Retrieval evaluation

This guide demonstrates an end-to-end pipeline to evaluate the performance of the ColBERT model on retrieval tasks. The pipeline involves three key steps: indexing documents, retrieving top-k documents for a given set of queries, and evaluating the retrieval results using standard metrics.

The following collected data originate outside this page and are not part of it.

/-- PG_OWNER: a write that LK permits stages the page's binding entry, as a write of PLD_BIND would (R372). -/
def State.writeOwner (s : State) (pg v : Nat) : State :=
  match s.pageEntry pg with
  | none => s
  | some (tb, e) =>
    let bb := (pageBlock pg).elim 0 (fun b => b.1.typeId) * 256 % 65536
    if s.lockSealed pg 0 then s.err pg (bb + 0x7F)
    else if s.armBusy then s.err pg (bb + 0x7D)
    else
      let k := regKey pgPld 0x104 (tb * 4096 + e)
      ({ s.setReg pgPld 0x104 (tb * 4096 + e) (BitVec.ofNat 64 (v % 128)) with
          staged := if s.staged.contains k then s.staged else s.staged ++ [k] } : State).countEv pg 4 1

/-! Registers whose write does more. -/

/-- DEV_RESET_CTRL (R413, R424): a request of a domain; others than the five are refused. -/
def State.writeReset (s : State) (v : Nat) : State :=
  let dom := bitsOf v 2 0
  let tg := bitsOf v 18 4
  if !bitOf v 31 then s
  else match dom with
    | 1 => effTileReset tg s
    | 2 => effPolderReset tg s
    | 3 => effDieReset tg s
    | 4 => effDeviceReset s.drawPpr.1 s.drawPpr.2
    | 5 => effColdReset s.drawPpr.1 s.drawPpr.2
    | _ => s.resetReq dom tg false id

/-- DEV registers (R324, R424). -/
def State.writeDev (s : State) (r : RegSpec) (sel v : Nat) : State :=
  match r.off with
  | 0x200 => afterOut s (execDevNodeWrite v s)
  | 0x204 => afterOut s (execDevTorusWrite v s)
  | 0x210 => afterOut s (execFrameLoad v s)
  | 0x224 => afterOut s (execRouteTableWrite sel (v % 256) s)
  | 0x318 => s.writeReset v
  | 0x344 =>
    if !bitOf v 31 then s
    else match bitsOf v 1 0 with
      | 1 => afterOut s (execUnitFence sel s)
      | 2 => afterOut s (execUnitUnfence sel s)
      | 3 => afterOut s (execUnitRepair sel s)
      | _ => s
  | _ => s.writeFields pgDev sel r v

/-- PWR registers (R378, R379, R395). -/
def State.writePwr (s : State) (r : RegSpec) (sel v : Nat) : State :=
  match r.off with
  | 0x100 => afterOut s (execPwrCapWrite (v % 256) s)
  | 0x104 => afterOut s (execPwrShiftWrite (v % 512) s)
  | 0x114 => (s.writeFields pgPwr sel r v).hostLevel
  | _ => s.writeFields pgPwr sel r v

/-- PLD table registers (R374): an index beyond the table takes no write; PLD_BIND_SEL advances after each write of PLD_BIND. -/
def State.writePld (s : State) (r : RegSpec) (sel v : Nat) : State :=
  if r.off = 0x104 then
    let s1 := if sel % 4096 < bindSize (sel / 4096) then s.writeFields pgPld sel r v else s
    if s.getF pgPld 0x100 0 15 15 = 1 then s1.setF pgPld 0x100 0 10 0 (s.getF pgPld 0x100 0 10 0 + 1) else s1
  else s.writeFields pgPld sel r v

/-- PLD mode-arm registers (R364 to R368, R495). -/
def State.writeArm (s : State) (r : RegSpec) (sel v : Nat) : State :=
  match r.off with
  | 0x100 =>
    if 2 ≤ ((List.range 4).filter (fun i => bitOf v i)).length then afterOut s (execArmCtrlMulti v s)
    else if bitOf v 0 then effArmBeat s
    else if bitOf v 1 then effArmFrame s
    else if bitOf v 2 then effDisarm s
    else if bitOf v 3 then effArmDiscard s
    else s
  | 0x130 => afterOut s (execRejoin v s)
  | 0x134 => s.setReg pgArm 0x134 0 (BitVec.ofNat 64 (v % 65536))
  | _ => s.writeFields pgArm sel r v

/-- INTAKE registers of polder `p` (R439): ring and tally registers refuse a write while enabled; enable = 1 waits for READY (R435). -/
def State.writeIntake (s : State) (p : Nat) (r : RegSpec) (sel v : Nat) : State :=
  if r.off = 0x100 then (if bitOf v 0 then effEnable p s else effDisable p s)
  else if r.off = 0x114 then effDoorbell p v s
  else if ([0x108, 0x110, 0x120, 0x128, 0x130] : List Nat).contains r.off ∧ s.getF (pgIntake p) 0x100 0 0 0 = 1 then s.intakePost p 0x0661 true
  else s.writeFields (pgIntake p) sel r v

/-- Mailbox registers (R452). -/
def State.writeMbox (s : State) (r : RegSpec) (sel v : Nat) : State :=
  if r.off = 0x100 then
    let s1 := if bitOf v 0 then effMboxSend s else s
    if bitOf v 1 then s1.setMbox 0 0 0 else s1
  else s.writeFields pgMbox sel r v

/-- DIE registers (R211, R404, R425): a retired column's bit in DIE_COL_RETIRE stays. -/
def State.writeDie (s : State) (d : Nat) (r : RegSpec) (sel v : Nat) : State :=
  match r.off with
  | 0x318 => effLoadAbort d v s
  | 0x410 => s.writeFields (pgDie d) sel r (v ||| s.retired d)
  | _ => s.writeFields (pgDie d) sel r v

/-- D2D registers (R244): retrain, then fail, where both are written. -/
def State.writeD2d (s : State) (i : Nat) (r : RegSpec) (sel v : Nat) : State :=
  if r.off = 0x108 then
    let s1 := if bitOf v 0 ∧ s.d2dState i = 4 then s.retrainLink i else s
    if bitOf v 1 then s1.failLink i else s1
  else s.writeFields (pgD2d i) sel r v

/-- KND registers of die `d` through function `f` (R330, R349, R351, R353). -/
def State.writeKnd (s : State) (f d : Nat) (r : RegSpec) (sel v : Nat) : State :=
  match r.off with
  | 0x108 => match s.slotThrough f d (s.getF (pgKnd d) 0x104 0 5 0) with
    | some k => s.writeFields (pgKnd d) k r v
    | none => s
  | 0x160 => if bitOf v 0 then effKndPost f d s else s
  | 0x170 => if f = 0 ∧ bitOf v 31 then s.abortOn d (bitsOf v 5 0) else s
  | 0x174 => if f = 0 ∧ bitOf v 31 then afterOut s (execKndQuiesce d (bitsOf v 5 0) (bitsOf v 15 8) s) else s
  | _ => s.writeFields (pgKnd d) sel r v

/-- LNK registers of port `q` (R306, R323). -/
def State.writeLnk (s : State) (q : Nat) (r : RegSpec) (sel v : Nat) : State :=
  if r.off = 0x104 then
    let s1 := effLnkEnable q (bitOf v 0) (s.writeFields (pgLnk q) sel r (setFld (BitVec.ofNat 64 v) 0 0 (s.getF (pgLnk q) 0x104 0 0 0)).toNat)
    if bitOf v 1 ∧ s1.lnkState q = 3 then s1.startRetrain q else s1
  else s.writeFields (pgLnk q) sel r v

/-- SC registers (R272, R278): arbiter requesters 17 to 31 do not exist. -/
def State.writeSc (s : State) (sl : Nat) (r : RegSpec) (sel v : Nat) : State :=
  if r.off = 0x128 then (if bitOf v 0 then effLockFree sl s else s)
  else if (r.off = 0x168 ∨ r.off = 0x170 ∨ r.off = 0x178) ∧ 17 ≤ sel % 32 then s
  else s.writeFields (pgSc sl) sel r v

/-- SQ registers of page `k` (R290, R294). -/
def State.writeSq (s : State) (k : Nat) (r : RegSpec) (sel v : Nat) : State :=
  if r.off = 0x108 then (if bitOf v 0 then effSqFlush (k * 16 + sel) s else s) else s.writeFields (pgSq k) sel r v

/-- TRACE registers of die `d` (R465, R471, R474, R476). -/
def State.writeTrace (s : State) (d : Nat) (r : RegSpec) (sel v : Nat) : State :=
  match r.off with
  | 0x100 => (s.writeFields (pgTrace d) sel r v).setF (pgTrace d) 0x100 0 16 16 0
  | 0x168 => if bitOf v 0 then effDump d s else s
  | 0x190 => if bitOf v 0 then effAnchor d s else s
  | 0x1B0 => if bitOf v 8 then s.askHold d (bitsOf v 5 0) true else if bitOf v 9 then s.askHold d (bitsOf v 5 0) false else s
  | _ => s.writeFields (pgTrace d) sel r v

/-- A walker with one register of its window written (R116). -/
def Walker.write (w : Walker) (off v : Nat) : Walker :=
  if off = 0x408 then { w with space := v % 8 }
  else if off = 0x410 then { w with base := v % 2 ^ 40 }
  else if off = 0x418 then { w with cursor := v % 2 ^ 48 }
  else if off < 0x440 then { w with counts := w.counts.set ((off - 0x420) / 4) (v % 65536) }
  else { w with strides := w.strides.set ((off - 0x440) / 8) (sext 40 v) }

/-- TILE_DBG_CTRL (R462, R463): a write of hold or step to a static-mode tile is discarded. -/
def State.writeDbg (s : State) (t : Nat) (r : RegSpec) (v : Nat) : State :=
  if (bitOf v 0 ∨ bitOf v 1) ∧ !s.handshake t then s.err (pgTile t) 0x2050
  else
    let s1 := if bitOf v 1 then s.stepTile t else s
    s1.writeFields (pgTile t) 0 r v

/-- TILE registers (R111, R116, R117, R462, R463); those of a task's own state take no write while it RUNs. -/
def State.writeTile (s : State) (t : Nat) (r : RegSpec) (sel v : Nat) : State :=
  let o := r.off
  let pg := pgTile t
  if (0x200 ≤ o ∧ o < 0x300) ∨ (0x408 ≤ o ∧ o < 0x470) ∨ o = 0x130 then
    if (s.tile t).task = .running then s.err pg 0x2019
    else if o = 0x130 then s.onT t (fun x => { x with preds := v % 256 ||| 1 })
    else if o < 0x300 then s.onT t (fun x => x.setS ((o - 0x200) / 8) v)
    else s.onT t (fun x => { x with walkers := mapSet x.walkers sel ((x.wlk sel).write o v) })
  else match o with
    | 0x100 =>
      let s1 := if bitOf v 0 then effStart t s else s
      if bitOf v 1 then effStop t s1 else s1
    | 0x7F0 => if bitOf v 0 then s.startClear t else s
    | 0xE00 => s.writeDbg t r v
    | 0xE44 => if bitOf v 0 then (s.writeFields pg sel r v).setF pg 0xE44 0 31 16 0 else s
    | _ =>
      if 0x708 ≤ o ∧ o ≤ 0x718 ∧ (sel % 16 = 15 ∨ sel / 16 % 8 = 7) then s
      else s.writeFields pg (if 0x708 ≤ o ∧ o ≤ 0x718 then sel / 16 % 8 * 16 + sel % 16 else sel) r v

/-- The six common counters of a page become 0 (R437). -/
def State.clearCounters (s : State) (pg : Nat) : State := (List.range 6).foldl (fun st i => st.setReg pg (0x30 + 8 * i) 0 0) s

/-- Header registers (R363, R372, R437, R438): PG_OWNER through the PF alone; clearing err clears more. -/
def State.writeHdr (s : State) (f pg : Nat) (r : RegSpec) (v : Nat) : State :=
  match r.off with
  | 0x10 =>
    let s1 := s.writeFields pg 0 r v
    if bitOf v 1 then s1.clearCounters pg else s1
  | 0x18 => s.writeFields pg 0 r (if bitOf v 0 then v ||| 2 else v)
  | 0x2C => if f = 0 then s.writeOwner pg v else s
  | _ => s.writeFields pg 0 r v

/-- A whole register of a page takes a write through function `f`. -/
def State.writeReg (s : State) (f pg : Nat) (r : RegSpec) (v : Nat) : State :=
  match pageBlock pg with
  | none => s
  | some (b, i) =>
    let sel := s.selOf pg r
    if r.off < 0x100 then s.writeHdr f pg r v
    else match b with
      | .dev => s.writeDev r sel v
      | .pwr => s.writePwr r sel v
      | .weir => s.writeFields pg sel r v
      | .gauge =>
        if r.off = 0x12C then afterOut s (execGaugeLogPass (v % 256) s)
        else if (r.off = 0x118 ∨ r.off = 0x120) ∧ 10 ≤ sel then s
        else s.writeFields pg sel r v
      | .pld => s.writePld r sel v
      | .arm => s.writeArm r sel v
      | .intake => s.writeIntake i r sel v
      | .mbox => s.writeMbox r sel v
      | .die => s.writeDie i r sel v
      | .d2d => s.writeD2d i r sel v
      | .knd => s.writeKnd f i r sel v
      | .lnk => s.writeLnk i r sel v
      | .hbmc => s.writeFields pg sel r v
      | .sc => s.writeSc i r sel v
      | .sq => s.writeSq i r sel v
      | .trace => s.writeTrace i r sel v
      | .tile => s.writeTile i r sel v

/-! Pages and accesses (R431 to R435). -/

/-- The page that offset `off` of function `f`'s BAR0 reaches (Tables 15-3 to 15-5). -/
def State.barPage (s : State) (f off : Nat) : Option Nat :=
  let o := off / 4096
  if f = 0 then (if off < 0x800_0000 ∧ (pageBlock o).isSome then some o else none)
  else if o = 0 then some (pgIntake f)
  else if o < 5 then some (pgKnd (o - 1))
  else if 8 ≤ o ∧ o < 40 then (s.ofRank 2 f (o - 8)).map pgLnk
  else if 0x400 ≤ o ∧ o < 0x800 then (s.tileOf f (min (s.getF (pgIntake f) 0x154 0 2 0) 4 * 1024 + (o - 0x400))).map pgTile
  else none

/-- Whether a function's BAR decodes: the link is up, the function exists and is in D0 (R426, R428, R430). -/
def State.decodes (s : State) (f : Nat) : Bool := s.module.portTrained && s.fnThere f && !(s.fn f).d3hot

/-- Whether a page answers before READY (R435). -/
def answersEarly (b : Block) : Bool := b == .dev || b == .mbox || b == .intake

/-- Whether a page answers now. -/
def State.pageAnswers (s : State) (pg : Nat) : Bool :=
  match pageBlock pg with
  | some (b, _) => s.bootState == 4 || answersEarly b
  | none => false

/-- Whether the load of a tile page's polder fences it (R201 phase 2). -/
def State.loadFenced (s : State) (pg : Nat) : Bool :=
  match pageBlock pg with
  | some (.tile, t) => (match s.tileOwner t with | some p => (s.pol p).loading.isSome | none => false)
  | _ => false

/-- The register at a page offset and the half that a 4-byte access there reaches: 0 a 32-bit register, 1 a low half, 2 a high half. -/
def regHalf (b : Block) (o : Nat) : Option (RegSpec × Nat) :=
  match regAt b o with
  | some r => some (r, if r.wide then 1 else 0)
  | none => match (if 4 ≤ o then regAt b (o - 4) else none) with
    | some r => if r.wide then some (r, 2) else none
    | none => none

/-- The key of a 64-bit register's held and captured halves. -/
def halfKey (pg : Nat) (r : RegSpec) : Nat := pg * 4096 + r.off

/-- A 4-byte write at page offset `o` (R434). -/
def State.write4 (s : State) (f pg o v : Nat) : State :=
  match pageBlock pg with
  | none => s
  | some (b, _) =>
    if b = .mbox ∧ 0x800 ≤ o then
      if o < 0xC00 then { s with module := { s.module with mboxReq := memWrite s.module.mboxReq (o - 0x800) (natLE 4 v) } } else s
    else match regHalf b o with
      | none => s
      | some (r, 0) => s.writeReg f pg r v
      | some (r, 1) => { s with lowHeld := mapSet s.lowHeld (halfKey pg r) (v % 2 ^ 32) }
      | some (r, _) =>
        let k := halfKey pg r
        let lo := (mapFind? s.lowHeld k).getD (s.view 0 f pg r % 2 ^ 32)
        ({ s with lowHeld := mapDrop s.lowHeld (· == k) } : State).writeReg f pg r (lo + v % 2 ^ 32 * 2 ^ 32)

/-- An aligned write of 4 or 8 bytes at page offset `o`: a 64-bit register whole, else one or two 4-byte accesses, the lower first (R434). -/
def State.writeAt (s : State) (f pg o size v : Nat) : State :=
  if size = 4 then s.write4 f pg o (v % 2 ^ 32)
  else match (pageBlock pg).bind (fun b => regAt b.1 o) with
    | some r =>
      if r.wide then ({ s with lowHeld := mapDrop s.lowHeld (· == halfKey pg r) } : State).writeReg f pg r (v % 2 ^ 64)
      else (s.write4 f pg o (v % 2 ^ 32)).write4 f pg (o + 4) (v / 2 ^ 32 % 2 ^ 32)
    | none => (s.write4 f pg o (v % 2 ^ 32)).write4 f pg (o + 4) (v / 2 ^ 32 % 2 ^ 32)

/-- A 4-byte read at page offset `o`: its value and the state after; TRACE_RD_DATA7 advances TAIL (R434, R471). -/
def State.read4 (s : State) (f pg o : Nat) : Nat × State :=
  match pageBlock pg with
  | none => (0, s)
  | some (b, i) =>
    if b = .mbox ∧ 0x800 ≤ o then
      (if o < 0xC00 then memNat s.module.mboxReq (o - 0x800) 4 else leNat ((s.module.mboxRsp.drop (o - 0xC00)).take 4), s)
    else
      let (fv, s0) := if b = .die ∧ o = 0x300 then drawFree s else (0, s)
      match regHalf b o with
      | none => (0, s0)
      | some (r, 0) => (s0.view fv f pg r, if b = .trace ∧ o = 0x15C then effTraceRead i s0 else s0)
      | some (r, 1) =>
        let v := s0.view fv f pg r
        (v % 2 ^ 32, { s0 with hiCap := mapSet s0.hiCap (halfKey pg r) (v / 2 ^ 32) })
      | some (r, _) =>
        let k := halfKey pg r
        ((mapFind? s0.hiCap k).getD (s0.view fv f pg r / 2 ^ 32), { s0 with hiCap := mapDrop s0.hiCap (· == k) })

BEIR Retrieval Evaluation Pipeline

from pylate import evaluation, indexes, models, retrieve

# Step 1: Initialize the ColBERT model

dataset = "scifact" # Choose the dataset you want to evaluate
model = models.ColBERT(
    model_name_or_path="lightonai/colbertv2.0",
    device="cuda" # "cpu" or "cuda" or "mps"
)

# Step 2: Create a Voyager index
index = indexes.Voyager(
    index_folder="pylate-index",
    index_name=dataset,
    override=True,  # Overwrite any existing index
)

# Step 3: Load the documents, queries, and relevance judgments (qrels)
documents, queries, qrels = evaluation.load_beir(
    dataset,  # Specify the dataset (e.g., "scifact")
    split="test",  # Specify the split (e.g., "test")
)

# Step 4: Encode the documents
documents_embeddings = model.encode(
    [document["text"] for document in documents],
    batch_size=32,
    is_query=False,  # Indicate that these are documents
    show_progress_bar=True,
)

# Step 5: Add document embeddings to the index
index.add_documents(
    documents_ids=[document["id"] for document in documents],
    documents_embeddings=documents_embeddings,
)

# Step 6: Encode the queries
queries_embeddings = model.encode(
    queries,
    batch_size=32,
    is_query=True,  # Indicate that these are queries
    show_progress_bar=True,
)

# Step 7: Retrieve top-k documents
retriever = retrieve.ColBERT(index=index)
scores = retriever.retrieve(
    queries_embeddings=queries_embeddings,
    k=100,  # Retrieve the top 100 matches for each query
)

# Step 8: Evaluate the retrieval results
results = evaluation.evaluate(
    scores=scores,
    qrels=qrels,
    queries=queries,
    metrics=[f"ndcg@{k}" for k in [1, 3, 5, 10, 100]] # NDCG for different k values
    + [f"hits@{k}" for k in [1, 3, 5, 10, 100]]       # Hits at different k values
    + ["map"]                                         # Mean Average Precision (MAP)
    + ["recall@10", "recall@100"]                     # Recall at k
    + ["precision@10", "precision@100"],              # Precision at k
)

print(results)

The output is a dictionary containing various evaluation metrics. Here’s a sample output:

{
    "ndcg@1": 0.47333333333333333,
    "ndcg@3": 0.543862513095773,
    "ndcg@5": 0.5623210323686343,
    "ndcg@10": 0.5891793972249917,
    "ndcg@100": 0.5891793972249917,
    "hits@1": 0.47333333333333333,
    "hits@3": 0.64,
    "hits@5": 0.7033333333333334,
    "hits@10": 0.8,
    "hits@100": 0.8,
    "map": 0.5442202380952381,
    "recall@10": 0.7160555555555556,
    "recall@100": 0.7160555555555556,
    "precision@10": 0.08,
    "precision@100": 0.008000000000000002,
}
Info
  1. is_query flag: Always set is_query=True when encoding queries and is_query=False when encoding documents. This ensures the model applies the correct prefixes for queries and documents.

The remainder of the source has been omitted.